[Assignment] Among the lines below, restate word for word only those from the line with "def Obligations.CommandsLeaveTheQueue : Prop" through the line with "is possible, and", with both end lines kept.

*** Data for analysis Section Begins ***

-- ==== Sys2Proof/Machine/State.lean ====
section
/-! DEFINITION. Everything the spec gives the part to hold, block by block, as plain data, and the state right after
hardware reset. -/

namespace Sys2Proof.Machine

/-- The machine's faults. There are none: the spec names no event that stops the part (INVENTORY.md, Faults). -/
inductive Fault where
deriving DecidableEq, Repr

/-- Why a command is refused. -/
inductive Refusal where
  /-- The command has no meaning yet: raised by exec's arm of that name alone. Safe. No arm raises it. -/
  | notModelled (mnemonic : String)
deriving DecidableEq, Repr

/-- The state of the part, block by block (00 section 3.1), with the commands that wait (`pending`, first in first out)
and the number of free choices taken (`choice`, the model's own). -/
structure State where
  pending  : List Instr
  base     : TimeBase
  portU    : PortState
  portD    : PortState
  fwd      : Forwarding
  fmap     : FunctionMap
  slots    : PerFn (Option Slot)
  samplers : Pair Sampler
  seqs     : Pair Sequencer
  steps    : Table StepRecord
  comps    : Pair (Option Computation)
  arb      : Arbiter
  dose     : DosingUnit
  cdr      : Conditioner
  cu       : ConditionUnit
  mgmt     : Management
  store    : ParameterStore
  choice   : Nat
deriving DecidableEq, Repr

/-- The part with hardware reset asserted (R135; the values of R28, R49, R68, R84, R98, R117, R137, R158, R181, R192). -/
def State.reset : State :=
  { pending := []
    base := resetBase
    portU := resetPort
    portD := resetPort
    fwd := { down := [], up := [] }
    fmap := { fns := PerFn.fill resetFn, sensor := none }
    slots := PerFn.fill none
    samplers := ⟨resetSampler, resetSampler⟩
    seqs := ⟨resetSequencer, resetSequencer⟩
    steps := []
    comps := ⟨none, none⟩
    arb := resetArbiter
    dose := resetDosing
    cdr := resetConditioner
    cu := resetConditions
    mgmt := resetManagement
    store := resetStore
    choice := 0 }

end Sys2Proof.Machine
end

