-- ==== Sys2Proof/Machine/LinkEvents.lean ====
section
/-! DEFINITION. The events of the two ports: frames collected whole, line loss, the end of a transmission (chapter 7). -/

namespace Sys2Proof.Machine

/-- An event of a part that runs, after which free transmitters choose; a part that does not run takes none (R135). -/
def whenRunning (effect : State → State) (s : State) : State := if isRunning s then settle (effect s) else s

/-- The bytes collected between two frame marks on Port U (R120, R122, R124). -/
def receiveU (bytes : List Byte) (s : State) : State :=
  if frameGood bytes then sortUp bytes { s with portU := portGood s.portU }
  else { s with portU := portBad s.portU }

/-- PORT_U_RECEIVE (R124). -/
def execPortUReceive (bytes : List Byte) (s : State) : Result := .next (whenRunning (receiveU bytes) s)

/-- The bytes collected between two frame marks on Port D (R120, R122, R123, R126). -/
def receiveD (bytes : List Byte) (s : State) : State :=
  if frameGood bytes then acceptDown bytes (movePortD (portGood s.portD) s)
  else movePortD (portBad s.portD) s

/-- PORT_D_RECEIVE (R126). -/
def execPortDReceive (bytes : List Byte) (s : State) : Result := .next (whenRunning (receiveD bytes) s)

/-- Line loss at a port (R121 to R123). -/
def loseLine (p : PortName) (s : State) : State :=
  match p with
  | .u => { s with portU := portLoss s.portU }
  | .d => movePortD (portLoss s.portD) s

/-- LINE_LOSS (R121). -/
def execLineLoss (p : PortName) (s : State) : Result := .next (whenRunning (loseLine p) s)

/-- The frame on a transmitter ends and the transmitter becomes free (R129); on a free one there is no such event
(log 9). -/
def endTransmission (p : PortName) (s : State) : State :=
  match p with
  | .u => { s with portU := { s.portU with tx := .free } }
  | .d => { s with portD := { s.portD with tx := .free } }

/-- TRANSMIT_END (R129). -/
def execTransmitEnd (p : PortName) (s : State) : Result := .next (whenRunning (endTransmission p) s)

end Sys2Proof.Machine
end

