-- ==== Sys2Proof/Machine/Step.lean ====
section
/-! DEFINITION. The step: the command at the front of the queue is taken, or the part acts by itself. -/

namespace Sys2Proof.Machine

/-- One step (log 1, log 2). -/
def step (s : State) : Host.Outcome State Fault Refusal :=
  match s.pending with
  | [] => idleStep s
  | c :: rest => exec c { s with pending := rest }

/-- The command a table word spells, put at the front of the queue; no row of the table has bits, so no word spells
one. -/
def State.withFetchWord (s : State) (nbits w : Nat) : State :=
  match decodeTableWord nbits w with
  | none => s
  | some i => { s with pending := i :: s.pending }

end Sys2Proof.Machine
end

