-- ==== Sys2Proof/Certificates/Slice0/Obligations.lean ====
section
/-! DEFINITION. The statements for the provers. Each is a rule of spec/ (or rests on the sections its list entry cites),
said of `exec`, `step` or of the named operation that carries the rule. In the request statements `Admitted r s` says that
the part runs, takes the request at once and serves its origin; `served r s` is the state an owning rule finds; `completes`
is the whole outcome: the effect, the answer, and then each free transmitter's choice (`settle`), which
`SettleMovesOnlyTraffic` and the two statements after it describe. That this choice falls at the end of the step is forced
by R129 where the step places one answer or one record alone, and is the model's choice (log 10) elsewhere. -/

open Sys2Proof Sys2Proof.Machine

/-! ## The step and the queue of commands -/

/-- The command at the front of the queue is taken, and its outcome is the step's (log 1). -/
def Obligations.StepTakesTheFrontCommand : Prop :=
  ∀ (c : Instr) (rest : List Instr) (s : State),
    s.pending = c :: rest → step s = exec c { s with pending := rest }

/-- No command touches the queue of the commands that wait. The queue is the model's own (log 1), and that HARDWARE_RESET
keeps it too is the model's choice (log 29). -/
def Obligations.CommandsLeaveTheQueue : Prop :=
  ∀ (c : Instr) (s t : State), exec c s = .next t → t.pending = s.pending

/-- With no command waiting the part acts by itself: it takes one of its own arrivals, when one is possible, and
counts 1 ms of station time otherwise; the latter is the model's choice (log 2, log 3). -/
def Obligations.IdlePartActsByItself : Prop :=
  ∀ s : State, s.pending = [] →
    (ownArrivals s = [] → step s = .next (tick s)) ∧
    (ownArrivals s ≠ [] →
      ∃ a ∈ ownArrivals s, step s = takeArrival a (s.choicesTaken ((ownArrivals s).length - 1)))
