theorem evaluatePadWith_of_begin {run : State → State} {s : State} (flag : s.cdr.padWorn = false)
    (worn : padIsWorn s = true) :
    evaluatePadWith run s = beginPresenceWith run .padWorn (some (.wear s.store.live.pad))
      { s with cdr := { s.cdr with padWorn := !s.cdr.padWorn } } := by
  simp [evaluatePadWith, flag, worn]

theorem evaluatePadWith_of_loss {run : State → State} {s : State} (flag : s.cdr.padWorn = true)
    (sound : padIsWorn s = false) :
    evaluatePadWith run s =
      State.setSource { s with cdr := { s.cdr with padWorn := !s.cdr.padWorn } } .padWorn (withoutPresence (s.source .padWorn)) := by
  simp only [evaluatePadWith, flag, sound, losePresence_eq]
  rfl

theorem evaluateDiskWith_of_begin {run : State → State} {s : State} (flag : s.cdr.diskWorn = false)
    (worn : diskIsWorn s = true) :
    evaluateDiskWith run s = beginPresenceWith run .diskWorn (some (.wear s.store.live.disk))
      { s with cdr := { s.cdr with diskWorn := !s.cdr.diskWorn } } := by
  simp [evaluateDiskWith, flag, worn]

theorem evaluateDiskWith_of_loss {run : State → State} {s : State} (flag : s.cdr.diskWorn = true)
    (sound : diskIsWorn s = false) :
    evaluateDiskWith run s =
      State.setSource { s with cdr := { s.cdr with diskWorn := !s.cdr.diskWorn } } .diskWorn
        (withoutPresence (s.source .diskWorn)) := by
  simp only [evaluateDiskWith, flag, sound, losePresence_eq]
  rfl

theorem evaluateWear_of_padTold {s : State} (told : PadTold s) : evaluateWear s = evaluateDiskWith takingRun s := by
  rw [evaluateWear_of_not_both (bothWearBegin_of_padTold told), evaluatePadWith_of_told told]

theorem evaluateWear_of_diskTold {s : State} (told : DiskTold s) : evaluateWear s = evaluatePadWith takingRun s := by
  have kept := (evaluatePadWith_tells takingRun_keepsWear s).2.2.2 told
  rw [evaluateWear_of_not_both (bothWearBegin_of_diskTold told), evaluateDiskWith_of_told kept]

/-! REPLACE_CONSUMABLE (R97). -/

theorem ownReplaceConsumable_of_idle {r : Request} {s : State} {b : Nat} (item : b = 1 ∨ b = 2) (idle : s.cdr.run = none) :
    ownReplaceConsumable r b s =
      (requestWearWrite (evaluateWear (if b = 1 then renewPad s else renewDisk s)), doneAnswer) := by
  have known : b = itemPad ∨ b = itemDisk := item
  simp only [ownReplaceConsumable, known, idle, not_true_eq_false, if_false, Option.isSome_none, Bool.false_eq_true]
  rfl

/-- Settles O43: the flags agree with the counters after every evaluation, also when a taking run resets the station. -/
theorem replacingAConsumable : Obligations.ReplacingAConsumable := by
  refine ⟨fun r s b adm args => ?_, fun s p d isP isD => ?_⟩
  · have walk : wholeWalk byte r.args = some b.toNat := by rw [args, wholeWalk_byte]
    refine ⟨fun notPad notDisk => ?_, fun item runs => ?_, fun pad idle => ?_, fun disk idle => ?_⟩
    · refine request_refused 33 adm walk (if_pos fun item => ?_)
      rcases item with item | item
      · exact notPad (BitVec.eq_of_toNat_eq item)
      · exact notDisk (BitVec.eq_of_toNat_eq item)
    · have known : ¬¬(b.toNat = itemPad ∨ b.toNat = itemDisk) :=
        not_not.mpr (item.imp (fun e => by rw [e]; rfl) (fun e => by rw [e]; rfl))
      refine request_refused 33 adm walk ((if_neg known).trans (if_pos ?_))
      rw [served_cdr, Option.isSome_iff_ne_none]
      exact runs
    · subst pad
      refine request_effect 33 adm walk ((ownReplaceConsumable_of_idle (.inl rfl) (by rw [served_cdr, idle])).trans ?_)
      rw [if_pos rfl, renewPad, served_store, served_cdr]
      rfl
    · subst disk
      refine request_effect 33 adm walk ((ownReplaceConsumable_of_idle (.inr rfl) (by rw [served_cdr, idle])).trans ?_)
      rw [if_neg (by decide), renewDisk, served_store, served_cdr]
      rfl
  · subst isP isD
    obtain ⟨limits, live, pad, disk⟩ := evaluateWear_tells s
    rw [padTold_iff] at pad
    rw [diskTold_iff] at disk
    have same : wornOut (evaluateWear s) = wornOut s := by
      funext counter life
      rw [wornOut, limits, live]
      rfl
    rw [same] at pad disk
    simp only [← padTold_iff, ← diskTold_iff]
    simp only [← padIsWorn_iff, ← diskIsWorn_iff, Bool.not_eq_true] at pad disk ⊢
    refine ⟨fun padTold => ⟨fun diskTold => ?_, fun flag worn => ?_, fun flag sound => ?_⟩,
      fun diskTold => ⟨fun flag worn => ?_, fun flag sound => ?_⟩, pad, disk, limits, live⟩
    · rw [evaluateWear_of_padTold padTold, evaluateDiskWith_of_told diskTold]
    · rw [evaluateWear_of_padTold padTold]
      exact evaluateDiskWith_of_begin flag worn
    · rw [evaluateWear_of_padTold padTold]
      exact evaluateDiskWith_of_loss flag sound
    · rw [evaluateWear_of_diskTold diskTold]
      exact evaluatePadWith_of_begin flag worn
    · rw [evaluateWear_of_diskTold diskTold]
      exact evaluatePadWith_of_loss flag sound
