-- ==== Sys2Proof/Machine/AddSub.lean ====
section
/-!
DEFINITION. ADD and SUB (42_add_sub.md rules R64 and R66).
-/

namespace Sys2Proof.Machine

/-- The sum of R64: the low words with carry detection, then the high words and the carry with
signed-byte wraparound. -/
def addDw (a b : DoubleWord) : DoubleWord :=
  let low := wordAddCarry a.lo b.lo 0#8
  { hi := wrap 8 (a.hi.toInt + b.hi.toInt + low.2.toNat), lo := low.1 }

/-- The difference of R66: the low words with borrow detection, then the high words less the borrow
with signed-byte wraparound. -/
def subDw (a b : DoubleWord) : DoubleWord :=
  let low := wordSubBorrow a.lo b.lo 0#8
  { hi := wrap 8 (a.hi.toInt - b.hi.toInt - low.2.toNat), lo := low.1 }

/-- `ADD A, B` (R64): no flag and no overflow leaves the operation (R25, R85). -/
def execAdd (a b : DoubleWord) (s : State) : Host.Outcome State Fault Refusal :=
  respond (addDw a b).bits s

/-- `SUB A, B` (R66). -/
def execSub (a b : DoubleWord) (s : State) : Host.Outcome State Fault Refusal :=
  respond (subDw a b).bits s

end Sys2Proof.Machine
end

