-- ==== Sys2Proof/Machine/Convert.lean ====
section
/-!
DEFINITION. FROM16 and TO16 (44_convert.md rules R80 and R81), each by its own pseudocode (R83).
-/

namespace Sys2Proof.Machine

/-- `from_int16(n)` (R80): `hi` is the native value shifted right arithmetically by 8, narrowed, and
`lo` its low byte. -/
def fromInt16 (n : Native) : DoubleWord where
  hi := wrap 8 (n.sshiftRight 8).toInt
  lo := n.extractLsb' 0 8

/-- `to_int16(d)` (R81): the 16-bit pattern `hi ++ lo`, read as two's complement. -/
def toInt16 (d : DoubleWord) : Native :=
  d.hi ++ d.lo

/-- `FROM16 n` (R80). -/
def execFrom16 (n : Native) (s : State) : Host.Outcome State Fault Refusal :=
  respond (fromInt16 n).bits s

/-- `TO16 d` (R81). -/
def execTo16 (d : DoubleWord) (s : State) : Host.Outcome State Fault Refusal :=
  respond (toInt16 d) s

end Sys2Proof.Machine
end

*** Data for analysis Section Ends ***

[Solved problem]
def Obligations.CommandsLeaveTheQueue : Prop :=
  ∀ (c : Instr) (s t : State), exec c s = .next t → t.pending = s.pending

/-- With no command waiting the part acts by itself: it takes one of its own arrivals, when one is possible, and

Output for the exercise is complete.